On Mon, Dec 2, 2024 at 10:15 AM Matthias van de Meent
<boekewurm+postgres@gmail.com> wrote:

The running theory is that bitmap executor nodes incorrectly assume
that the rows contained in the bitmap all are still present in the
index, and thus assume they're allowed to only check the visibility
map to see if the reference contained in the bitmap is visible.
However, this seems incorrect: Note that index AMs must hold at least
pins on the index pages that contain their results when those results
are returned by amgettuple() [0], and that amgetbitmap() doesn't do
that for all TIDs in the bitmap; thus allowing vacuum to remove TIDs
from the index (and later, heap) that are still present in the bitmap
used in the scan.

This theory seems very believable.

We hold onto a leaf page buffer pin for index-only scans as an
interlock against concurrent TID recycling. If we assume for the sake
of argument that the optimization from commit 7c70996e is correct,
then why do we even bother with holding onto the pin during index-only
scans?

In theory we should either do the "buffer pin interlock against TID
recycling" thing everywhere, or nowhere -- how could bitmap scans
possibly be different here?

I think this might be an oversight when the feature was originally
committed in 7c70996e (PG11): we don't know when the VM bit was set,
and the bitmap we're scanning may thus be out-of-date (and should've
had TIDs removed it it had been an index), so I propose disabling this
optimization for now, as attached.

I have a hard time imagining any alternative fix that is suitable for
backpatch. Can we save the optimization on the master branch?

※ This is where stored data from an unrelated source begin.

-- ==== Sys2Proof/Syntax.lean ====
section
/-!
DEFINITION. Syntax.lean: the commands of the block, one constructor per row of spec/opcode_table.json, with the
units they name and the values that reach the device from outside with them.
-/
namespace Sys2Proof

/-- Band die k, held as k - 1 (00_scope.md R10: k from 1 to 7). -/
abbrev DieIx := Fin 7
/-- Strand s of a band die: 0 to 7 downlink, 8 to 15 uplink (R10). -/
abbrev StrandIx := Fin 16
/-- Port of a band die: 0 D0, 1 D1, 2 S0, 3 S1 (R10). -/
abbrev PortIx := Fin 4
/-- Coil C0 to C23 (R10). -/
abbrev CoilIx := Fin 24
/-- Plait pair P0 to P47 (R10). -/
abbrev PairIx := Fin 48
/-- Wale port W0 to W7 (R10). -/
abbrev WaleIx := Fin 8
/-- Stream or message endpoint of the device (R10). -/
abbrev EpIx := Fin 256
/-- Lashing source (R10). -/
abbrev SrcIx := Fin 256

/-- Who makes a register access (20_address_map.md R586, R404). `root a` is a host request that the root at
address `a` forwarded with HOST = 1; `fabric a` a fabric peer at address `a`; `replay` the configuration replay. -/
inductive Origin where
  | host
  | root (addr : Fin 64)
  | fabric (src : Fin 64)
  | handle
  | lid
  | replay
  deriving DecidableEq, Repr

/-- One complex sample, in codes or in the fixed-point steps of the point it comes from. -/
structure Cx where
  re : Int
  im : Int
  deriving DecidableEq, Repr

/-- The context in which a Withy instruction runs: a strand's invocation or a coil's job (06_withy_model.md R215,
09_coil_engine.md R332). -/
inductive Ctx where
  | strand (k : DieIx) (i : StrandIx)
  | coil (c : CoilIx)
  deriving DecidableEq, Repr

/-- The place, among a row's operands, of a value that State determines: it brings nothing from outside. -/
abbrev Computed := Unit

/-- Where a double-bit error of a coefficient memory lies: the strand, the bank, and the 64-bit word of two taps
(02_converters_riddle.md R88). -/
structure EccAt where
  strand : StrandIx
  bank : Fin 2
  word : Fin 128
  deriving DecidableEq, Repr

/-- Where a parity error is found: the stage of the stream path, 5 the transmit chain, and the sample of the block
(03_strands.md R122, R123). -/
structure ParityAt where
  stage : Fin 6
  sample : Fin 64
  deriving DecidableEq, Repr

/-- The powers of a burst's two measurement symbols, in 0.01 dB (08_radio_control.md R316). -/
structure BurstPower where
  first : Int
  second : Int
  deriving DecidableEq, Repr

/-- What a TRAIN word says of the peer: its port's state and number (11_wale_fabric.md R397). -/
structure TrainWord where
  state : Byte
  number : Byte
  deriving DecidableEq, Repr

/-- A DOWN word at a port: the port and the cause that the peer sends (R397, R424). -/
structure DownWord where
  port : WaleIx
  cause : Byte
  deriving DecidableEq, Repr

/-- The clock domains that run on request (18_clocks_power.md R544, R545). -/
inductive ClockDom where
  | handle | plait | coil | mram | therm | scan (k : DieIx)
  deriving DecidableEq, Repr

/-- The header of a request or response of the wale fabric as a port receives it, with its 16-byte tag as a number, first
byte most significant, and in `zeros` bits [7:6] of bytes 1 and 2 and bit 7 of byte 3, which are to be zero
(11_wale_fabric.md R402). -/
structure WaleHdr where
  dst : Fin 64
  src : Fin 64
  host : Bool
  hops : Fin 64
  dstEp : EpIx
  srcEp : EpIx
  txn : Fin 65536
  seq : Fin 65536
  zeros : Fin 32
  tag : BitVec 128
  deriving DecidableEq, Repr

/-- The header of a Cane request (13_cane_link.md R446). -/
structure CaneHdr where
  tag : Fin 16
  loc : Bool
  retry : Bool
  dst : Fin 64
  ecredit : Fin 256
  seq : Fin 65536
  deriving DecidableEq, Repr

Clearly it would be wildly impractical to do the "buffer pin interlock
against TID recycling" thing in the context of bitmap scans. The only
thing that I can think of that might work is a scheme that establishes
a "safe LSN" for a given MVCC snapshot. If the VM page's LSN is later
than the "safe LSN", it's not okay to trust its all-visible bits. At
least not in the context of bitmap index scans that use the
optimization from 7c70996e.

--
Peter Geoghegan

#4Andres Freund
andres@anarazel.de
In reply to: Matthias van de Meent (#2)
Re: Incorrect result of bitmap heap scan.

Hi,

On 2024-12-02 16:08:02 +0100, Matthias van de Meent wrote:

Concurrency timeline:

Session 1. amgetbitmap() gets snapshot of index contents, containing
references to dead tuples on heap P1.

IIUC, an unstanted important aspect here is that these dead tuples are *not*
visible to S1. Otherwise the VACUUM in the next step could not remove the dead
tuples.

Session 2. VACUUM runs on the heap, removes TIDs for P1 from the
index, deletes those TIDs from the heap pages, and finally sets heap
pages' VM bits to ALL_VISIBLE, including the now cleaned page P1
Session 1. Executes the bitmap heap scan that uses the bitmap without
checking tuples on P1 due to ALL_VISIBLE and a lack of output columns.

Ugh :/

Pretty depressing that we've only found this now, ~6 years after it's been
released. We're lacking some tooling to find this stuff in a more automated
fashion.

PS.
I don't think the optimization itself is completely impossible, and we
can probably re-enable an optimization like that if (or when) we find
a way to reliably keep track of when to stop using the optimization. I
don't think that's an easy fix, though, and definitely not for
backbranches.

One way to make the optimization safe could be to move it into the indexam. If
an indexam would check the VM bit while blocking removal of the index entries,
it should make it safe. Of course that has the disadvantage of needing more VM
lookups than before, because it would not yet have been deduplicated...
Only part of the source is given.